Introduction:Minimally invasive capsulorhexis is an incision in the anterior capsule in the peripheral zone for cataract extraction. It allows reduction of the size of the lesion, ensuring a better transparency of the visual axis, preserving the capsule almost intact and a layer of lenticular epithelial cells. The procedure could have a potential regenerative effect of the lens in a natural way. The objective of this study is to assess the efficacy and safety of minimally invasive capsulorhexis to promote lens regeneration in children's cataracts.Methods:This technology was identified by the early Awareness and Alert System, “SINTESIS-new technologies” of Agencia de Evaluación de Tecnologías Sanitarias (AETS) Instituto de Salud Carlos III (ISCIII). An early assessment was conducted. The searched databases were: PubMed, Centre for Reviews and Dissemination (CRD), and Cochrane Library. Clinical studies using the procedure published in any language until 29 September 2017 were reviewed.Results:An open-label, randomized trial in pediatric cataract patients (age: 0–2 years) was retrieved. Twelve patients underwent minimally invasive capsulorhexis, while twenty-five patients received the standard treatment. Regarding efficacy, a transparent regenerated biconvex lens was found in 100 percent of eyes three months after surgery, but wasn't found in the control group. 100 percent of capsular openings healed within one month after surgery in the experimental group, but not in the control group.
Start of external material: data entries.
-- ==== Sys2Proof/Machine/Memory.lean ====
section
/-! DEFINITION. The memory of the module as one list of bytes in canonical form, and its numbering (log 7): physical
addresses of HBM and host memory (R228) keep their number; each core's local store, each cluster's scratchpad, each
core's command queues and each cluster's accumulators have a range of their own above them. -/
namespace Sys2Proof.Machine

/-! Numbering of the spaces (log 7). -/

def coreIndex (die clu core : Nat) : Nat := (die * 8320 + clu) * 8 + core
def clusterIndex (die clu : Nat) : Nat := die * 8320 + clu
def lsBase : Nat := 2 ^ 56
def spBase : Nat := 2 ^ 57
def cqBase : Nat := 2 ^ 58
def accBase : Nat := 2 ^ 59

def isLs (loc : Nat) : Bool := decide (lsBase ≤ loc) && decide (loc < spBase)

/-- Byte `a` of the start-up record at reset (the Reset column of Table 21.2): LMBOX, AMBOX, ELOG and the fused IDKEY; zero elsewhere. -/
def resetRecord (a : Nat) : Byte :=
  if a = 9 ∨ a = 17 then 0x10 else if a = 16 then 0x40 else if a = 25 then 0x20
  else if 100 ≤ a then Config.idKey.getD (a - 100) 0 else 0

/-- What a byte that no cell lists reads as: in the start-up record its reset value (Table 21.2); in the word that holds slot 3's system
vector the line address that firmware writes at start (R476); else zero (R479 step 6 for SRAM and HBM; log 2 for the rest). -/
def emptyByte (a : Nat) : Byte :=
  if a < 164 then resetRecord a
  else if isLs a && decide (0x2C40 ≤ (a - lsBase) % 2 ^ 14) && decide ((a - lsBase) % 2 ^ 14 < 0x2C48) then
    BitVec.ofNat 8 (Config.slot3Vector.toNat / 64 * 64 / 2 ^ (8 * ((a - lsBase) % 8)))
  else 0

/-- The addresses of a range whose unlisted bytes need not read as zero. -/
def emptySpecial (lo hi : Nat) : List Nat :=
  if lo < 164 then (List.range (Nat.min hi 164 - lo)).map (lo + ·)
  else if isLs lo then
    ((List.range ((hi - lo) / 2 ^ 14 + 2)).flatMap fun k => (List.range 8).map fun i => (lo / 2 ^ 14 + k) * 2 ^ 14 + 0x2C40 + i).filter fun a =>
      decide (lo ≤ a) && decide (a < hi)
  else []

/-- Canonical form: addresses strictly rise, and no cell holds what an unlisted byte reads as. -/
def Memory.wf : List Host.Cell → Bool
  | [] => true
  | [c] => c.2 != emptyByte c.1
  | c :: d :: r => decide (c.1 < d.1) && c.2 != emptyByte c.1 && Memory.wf (d :: r)

/-- The byte at an address. -/
def Memory.byte : List Host.Cell → Nat → Byte
  | [], a => emptyByte a
  | c :: r, a => if c.1 = a then c.2 else if a < c.1 then emptyByte a else Memory.byte r a

/-- Write one byte, keeping the canonical form. -/
def Memory.setByte : List Host.Cell → Nat → Byte → List Host.Cell
  | [], a, b => if b = emptyByte a then [] else [(a, b)]
  | c :: r, a, b =>
    if c.1 = a then (if b = emptyByte a then r else (a, b) :: r)
    else if a < c.1 then (if b = emptyByte a then c :: r else (a, b) :: c :: r)
    else c :: Memory.setByte r a b

/-- n bytes from an address upwards. -/
def Memory.bytes (m : List Host.Cell) : Nat → Nat → List Byte
  | _, 0 => []
  | a, n + 1 => Memory.byte m a :: Memory.bytes m (a + 1) n

/-- Write bytes from an address upwards. -/
def Memory.setBytes (m : List Host.Cell) : Nat → List Byte → List Host.Cell
  | _, [] => m
  | a, b :: bs => Memory.setBytes (Memory.setByte m a b) (a + 1) bs

/-- The little-endian value of n bytes (R3). -/
def Memory.read (m : List Host.Cell) (a n : Nat) : Nat := leNat (Memory.bytes m a n)

/-- Write the low n bytes of a value (R3). -/
def Memory.write (m : List Host.Cell) (a n v : Nat) : List Host.Cell := Memory.setBytes m a (leBytes n v)

/-- A range set to zero. -/
def Memory.clear (m : List Host.Cell) (lo hi : Nat) : List Host.Cell :=
  (emptySpecial lo hi).foldl (fun m a => Memory.setByte m a 0) (m.filter fun c => decide (c.1 < lo) || decide (hi ≤ c.1))

/-- What a range holds beside zeros, as cells. -/
def Memory.cells (m : List Host.Cell) (lo hi : Nat) : List Host.Cell :=
  m.filter (fun c => decide (lo ≤ c.1) && decide (c.1 < hi))
    ++ (emptySpecial lo hi).map fun a => (a, Memory.byte m a)
def lsLoc (die clu core off : Nat) : Nat := lsBase + coreIndex die clu core * 2 ^ 14 + off
def spLoc (die clu off : Nat) : Nat := spBase + clusterIndex die clu * 2 ^ 17 + off
def cqLoc (die clu core off : Nat) : Nat := cqBase + coreIndex die clu core * 2 ^ 10 + off
def accLoc (die clu off : Nat) : Nat := accBase + clusterIndex die clu * 2 ^ 14 + off

def isSp (loc : Nat) : Bool := decide (spBase ≤ loc) && decide (loc < cqBase)
def isCq (loc : Nat) : Bool := decide (cqBase ≤ loc) && decide (loc < accBase)
def isSram (loc : Nat) : Bool := isLs loc || isSp loc
def isHost (loc : Nat) : Bool := decide (2 ^ 49 ≤ loc) && decide (loc < 2 ^ 50)
def isHbm (loc : Nat) : Bool := decide (loc < 2 ^ 40)

/-- A 50-bit physical address has a target (Table 9.1). -/
def physTarget (pa : Nat) : Bool := decide (pa < 2 ^ 40) || (decide (2 ^ 49 ≤ pa) && decide (pa < 2 ^ 50))

/-- The home die of a location; 16 stands for the host (R233). -/
def homeDie (loc : Nat) : Nat :=
  if loc < 2 ^ 40 then loc / 2 ^ 36
  else if loc < lsBase then 16
  else if loc < spBase then (loc - lsBase) / 2 ^ 14 / (8 * 8320)
  else if loc < cqBase then (loc - spBase) / 2 ^ 17 / 8320
  else if loc < accBase then (loc - cqBase) / 2 ^ 10 / (8 * 8320)
  else (loc - accBase) / 2 ^ 14 / 8320

/-! Sorted sets of words, for the full/empty bits (R235) and the bad words (R465). -/

def insertNat (x : Nat) : List Nat → List Nat
  | [] => [x]
  | y :: ys => if x = y then y :: ys else if x < y then x :: y :: ys else y :: insertNat x ys

def removeNat (x : Nat) (l : List Nat) : List Nat := l.filter (· != x)

end Sys2Proof.Machine
end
Both groups increased their visual acuity parameters without significant differences. Regarding safety, children receiving the standard technique had a higher incidence of corneal edema (eight percent in the intervention vs thirty percent in the control group), anterior chamber inflammation (seventeen percent vs seventy-four percent), additional laser capsulotomy (zero percent vs eighty-four percent) and increased visual axis opacification (four percent vs eighty-four percent).Conclusions:Minimally invasive capsulorhexis in children's cataracts seems to be a promising new procedure. Preliminary efficacy results were good and safety profile was better than standard treatment. However, it would be necessary to continue further studies to confirm these results.